-- ==== Sys2Proof/Laws/State.lean ====
section
/-!
SUPPORT. What each update of the state leaves as it was: one lemma per block an update does not touch, and per field of a block that it
touches in part. All are true by computation and tagged simp, so that no later proof unfolds a record update.
-/

namespace Sys2Proof.Machine

variable (s : State)

/-! `reply` writes out.responses alone. -/

@[simp] theorem reply_lpu (tag : PTag) (st : Status) (p : Payload) : (s.reply tag st p).lpu = s.lpu := rfl
@[simp] theorem reply_segments (tag : PTag) (st : Status) (p : Payload) : (s.reply tag st p).segments = s.segments := rfl
@[simp] theorem reply_cache (tag : PTag) (st : Status) (p : Payload) : (s.reply tag st p).cache = s.cache := rfl
@[simp] theorem reply_engine (tag : PTag) (st : Status) (p : Payload) : (s.reply tag st p).engine = s.engine := rfl
@[simp] theorem reply_ret (tag : PTag) (st : Status) (p : Payload) : (s.reply tag st p).ret = s.ret := rfl
@[simp] theorem reply_home (tag : PTag) (st : Status) (p : Payload) : (s.reply tag st p).home = s.home := rfl
@[simp] theorem reply_bus (tag : PTag) (st : Status) (p : Payload) : (s.reply tag st p).bus = s.bus := rfl
@[simp] theorem reply_ctl (tag : PTag) (st : Status) (p : Payload) : (s.reply tag st p).ctl = s.ctl := rfl
@[simp] theorem reply_out_sent (tag : PTag) (st : Status) (p : Payload) : (s.reply tag st p).out.sent = s.out.sent := rfl
@[simp] theorem reply_fresh (tag : PTag) (st : Status) (p : Payload) : (s.reply tag st p).fresh = s.fresh := rfl
@[simp] theorem reply_pending (tag : PTag) (st : Status) (p : Payload) : (s.reply tag st p).pending = s.pending := rfl

/-! `enterMode` writes ctl.mode, lpu.stateChange alone. -/

@[simp] theorem enterMode_lpu_lrq (m : Mode) : (s.enterMode m).lpu.lrq = s.lpu.lrq := rfl
@[simp] theorem enterMode_lpu_head (m : Mode) : (s.enterMode m).lpu.head = s.lpu.head := rfl
@[simp] theorem enterMode_lpu_pinRecall (m : Mode) : (s.enterMode m).lpu.pinRecall = s.lpu.pinRecall := rfl
@[simp] theorem enterMode_lpu_tags (m : Mode) : (s.enterMode m).lpu.tags = s.lpu.tags := rfl
@[simp] theorem enterMode_lpu_log (m : Mode) : (s.enterMode m).lpu.log = s.lpu.log := rfl
@[simp] theorem enterMode_lpu_overflow (m : Mode) : (s.enterMode m).lpu.overflow = s.lpu.overflow := rfl
@[simp] theorem enterMode_lpu_faultEnable (m : Mode) : (s.enterMode m).lpu.faultEnable = s.lpu.faultEnable := rfl
@[simp] theorem enterMode_lpu_stateEnable (m : Mode) : (s.enterMode m).lpu.stateEnable = s.lpu.stateEnable := rfl
@[simp] theorem enterMode_segments (m : Mode) : (s.enterMode m).segments = s.segments := rfl
@[simp] theorem enterMode_cache (m : Mode) : (s.enterMode m).cache = s.cache := rfl
@[simp] theorem enterMode_engine (m : Mode) : (s.enterMode m).engine = s.engine := rfl
@[simp] theorem enterMode_ret (m : Mode) : (s.enterMode m).ret = s.ret := rfl
@[simp] theorem enterMode_home (m : Mode) : (s.enterMode m).home = s.home := rfl
@[simp] theorem enterMode_bus (m : Mode) : (s.enterMode m).bus = s.bus := rfl
@[simp] theorem enterMode_ctl_start (m : Mode) : (s.enterMode m).ctl.start = s.ctl.start := rfl
@[simp] theorem enterMode_ctl_enrolled (m : Mode) : (s.enterMode m).ctl.enrolled = s.ctl.enrolled := rfl
@[simp] theorem enterMode_ctl_roll (m : Mode) : (s.enterMode m).ctl.roll = s.ctl.roll := rfl
@[simp] theorem enterMode_out (m : Mode) : (s.enterMode m).out = s.out := rfl
@[simp] theorem enterMode_fresh (m : Mode) : (s.enterMode m).fresh = s.fresh := rfl
@[simp] theorem enterMode_pending (m : Mode) : (s.enterMode m).pending = s.pending := rfl

/-! `useTag` writes lpu.tags alone. -/

@[simp] theorem useTag_lpu_lrq (tag : PTag) : (s.useTag tag).lpu.lrq = s.lpu.lrq := rfl
@[simp] theorem useTag_lpu_head (tag : PTag) : (s.useTag tag).lpu.head = s.lpu.head := rfl
@[simp] theorem useTag_lpu_pinRecall (tag : PTag) : (s.useTag tag).lpu.pinRecall = s.lpu.pinRecall := rfl
@[simp] theorem useTag_lpu_log (tag : PTag) : (s.useTag tag).lpu.log = s.lpu.log := rfl
@[simp] theorem useTag_lpu_overflow (tag : PTag) : (s.useTag tag).lpu.overflow = s.lpu.overflow := rfl
@[simp] theorem useTag_lpu_stateChange (tag : PTag) : (s.useTag tag).lpu.stateChange = s.lpu.stateChange := rfl
@[simp] theorem useTag_lpu_faultEnable (tag : PTag) : (s.useTag tag).lpu.faultEnable = s.lpu.faultEnable := rfl
@[simp] theorem useTag_lpu_stateEnable (tag : PTag) : (s.useTag tag).lpu.stateEnable = s.lpu.stateEnable := rfl
@[simp] theorem useTag_segments (tag : PTag) : (s.useTag tag).segments = s.segments := rfl
@[simp] theorem useTag_cache (tag : PTag) : (s.useTag tag).cache = s.cache := rfl
@[simp] theorem useTag_engine (tag : PTag) : (s.useTag tag).engine = s.engine := rfl
@[simp] theorem useTag_ret (tag : PTag) : (s.useTag tag).ret = s.ret := rfl
@[simp] theorem useTag_home (tag : PTag) : (s.useTag tag).home = s.home := rfl
@[simp] theorem useTag_bus (tag : PTag) : (s.useTag tag).bus = s.bus := rfl
@[simp] theorem useTag_ctl (tag : PTag) : (s.useTag tag).ctl = s.ctl := rfl
@[simp] theorem useTag_out (tag : PTag) : (s.useTag tag).out = s.out := rfl
@[simp] theorem useTag_fresh (tag : PTag) : (s.useTag tag).fresh = s.fresh := rfl
@[simp] theorem useTag_pending (tag : PTag) : (s.useTag tag).pending = s.pending := rfl

/-! `freeProcessorTag` writes lpu.tags alone. -/

@[simp] theorem freeProcessorTag_lpu_lrq (tag : PTag) : (s.freeProcessorTag tag).lpu.lrq = s.lpu.lrq := rfl
@[simp] theorem freeProcessorTag_lpu_head (tag : PTag) : (s.freeProcessorTag tag).lpu.head = s.lpu.head := rfl
@[simp] theorem freeProcessorTag_lpu_pinRecall (tag : PTag) : (s.freeProcessorTag tag).lpu.pinRecall = s.lpu.pinRecall := rfl
@[simp] theorem freeProcessorTag_lpu_log (tag : PTag) : (s.freeProcessorTag tag).lpu.log = s.lpu.log := rfl
@[simp] theorem freeProcessorTag_lpu_overflow (tag : PTag) : (s.freeProcessorTag tag).lpu.overflow = s.lpu.overflow := rfl
@[simp] theorem freeProcessorTag_lpu_stateChange (tag : PTag) : (s.freeProcessorTag tag).lpu.stateChange = s.lpu.stateChange := rfl
@[simp] theorem freeProcessorTag_lpu_faultEnable (tag : PTag) : (s.freeProcessorTag tag).lpu.faultEnable = s.lpu.faultEnable := rfl
@[simp] theorem freeProcessorTag_lpu_stateEnable (tag : PTag) : (s.freeProcessorTag tag).lpu.stateEnable = s.lpu.stateEnable := rfl
@[simp] theorem freeProcessorTag_segments (tag : PTag) : (s.freeProcessorTag tag).segments = s.segments := rfl
@[simp] theorem freeProcessorTag_cache (tag : PTag) : (s.freeProcessorTag tag).cache = s.cache := rfl
@[simp] theorem freeProcessorTag_engine (tag : PTag) : (s.freeProcessorTag tag).engine = s.engine := rfl
@[simp] theorem freeProcessorTag_ret (tag : PTag) : (s.freeProcessorTag tag).ret = s.ret := rfl
@[simp] theorem freeProcessorTag_home (tag : PTag) : (s.freeProcessorTag tag).home = s.home := rfl
@[simp] theorem freeProcessorTag_bus (tag : PTag) : (s.freeProcessorTag tag).bus = s.bus := rfl
@[simp] theorem freeProcessorTag_ctl (tag : PTag) : (s.freeProcessorTag tag).ctl = s.ctl := rfl
@[simp] theorem freeProcessorTag_out (tag : PTag) : (s.freeProcessorTag tag).out = s.out := rfl
@[simp] theorem freeProcessorTag_fresh (tag : PTag) : (s.freeProcessorTag tag).fresh = s.fresh := rfl
@[simp] theorem freeProcessorTag_pending (tag : PTag) : (s.freeProcessorTag tag).pending = s.pending := rfl

/-! `answer` writes lpu.tags, out.responses alone. -/

@[simp] theorem answer_lpu_lrq (tag : PTag) (st : Status) (p : Payload) : (s.answer tag st p).lpu.lrq = s.lpu.lrq := rfl
@[simp] theorem answer_lpu_head (tag : PTag) (st : Status) (p : Payload) : (s.answer tag st p).lpu.head = s.lpu.head := rfl
@[simp] theorem answer_lpu_pinRecall (tag : PTag) (st : Status) (p : Payload) : (s.answer tag st p).lpu.pinRecall = s.lpu.pinRecall := rfl
@[simp] theorem answer_lpu_log (tag : PTag) (st : Status) (p : Payload) : (s.answer tag st p).lpu.log = s.lpu.log := rfl
@[simp] theorem answer_lpu_overflow (tag : PTag) (st : Status) (p : Payload) : (s.answer tag st p).lpu.overflow = s.lpu.overflow := rfl
@[simp] theorem answer_lpu_stateChange (tag : PTag) (st : Status) (p : Payload) : (s.answer tag st p).lpu.stateChange = s.lpu.stateChange := rfl
@[simp] theorem answer_lpu_faultEnable (tag : PTag) (st : Status) (p : Payload) : (s.answer tag st p).lpu.faultEnable = s.lpu.faultEnable := rfl
@[simp] theorem answer_lpu_stateEnable (tag : PTag) (st : Status) (p : Payload) : (s.answer tag st p).lpu.stateEnable = s.lpu.stateEnable := rfl
@[simp] theorem answer_segments (tag : PTag) (st : Status) (p : Payload) : (s.answer tag st p).segments = s.segments := rfl
@[simp] theorem answer_cache (tag : PTag) (st : Status) (p : Payload) : (s.answer tag st p).cache = s.cache := rfl
@[simp] theorem answer_engine (tag : PTag) (st : Status) (p : Payload) : (s.answer tag st p).engine = s.engine := rfl
@[simp] theorem answer_ret (tag : PTag) (st : Status) (p : Payload) : (s.answer tag st p).ret = s.ret := rfl
@[simp] theorem answer_home (tag : PTag) (st : Status) (p : Payload) : (s.answer tag st p).home = s.home := rfl
@[simp] theorem answer_bus (tag : PTag) (st : Status) (p : Payload) : (s.answer tag st p).bus = s.bus := rfl
@[simp] theorem answer_ctl (tag : PTag) (st : Status) (p : Payload) : (s.answer tag st p).ctl = s.ctl := rfl
@[simp] theorem answer_out_sent (tag : PTag) (st : Status) (p : Payload) : (s.answer tag st p).out.sent = s.out.sent := rfl
@[simp] theorem answer_fresh (tag : PTag) (st : Status) (p : Payload) : (s.answer tag st p).fresh = s.fresh := rfl
@[simp] theorem answer_pending (tag : PTag) (st : Status) (p : Payload) : (s.answer tag st p).pending = s.pending := rfl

» Description of the task: What is needed is an exact copy of the lines above, from the one containing "(s.freeProcessorTag tag).out = s.out := rfl" through the one containing "p).lpu.overflow = s.lpu.overflow := rfl", with nothing added.

» Exercise response:
@[simp] theorem freeProcessorTag_out (tag : PTag) : (s.freeProcessorTag tag).out = s.out := rfl
@[simp] theorem freeProcessorTag_fresh (tag : PTag) : (s.freeProcessorTag tag).fresh = s.fresh := rfl
@[simp] theorem freeProcessorTag_pending (tag : PTag) : (s.freeProcessorTag tag).pending = s.pending := rfl

/-! `answer` writes lpu.tags, out.responses alone. -/

@[simp] theorem answer_lpu_lrq (tag : PTag) (st : Status) (p : Payload) : (s.answer tag st p).lpu.lrq = s.lpu.lrq := rfl
@[simp] theorem answer_lpu_head (tag : PTag) (st : Status) (p : Payload) : (s.answer tag st p).lpu.head = s.lpu.head := rfl
@[simp] theorem answer_lpu_pinRecall (tag : PTag) (st : Status) (p : Payload) : (s.answer tag st p).lpu.pinRecall = s.lpu.pinRecall := rfl
@[simp] theorem answer_lpu_log (tag : PTag) (st : Status) (p : Payload) : (s.answer tag st p).lpu.log = s.lpu.log := rfl
@[simp] theorem answer_lpu_overflow (tag : PTag) (st : Status) (p : Payload) : (s.answer tag st p).lpu.overflow = s.lpu.overflow := rfl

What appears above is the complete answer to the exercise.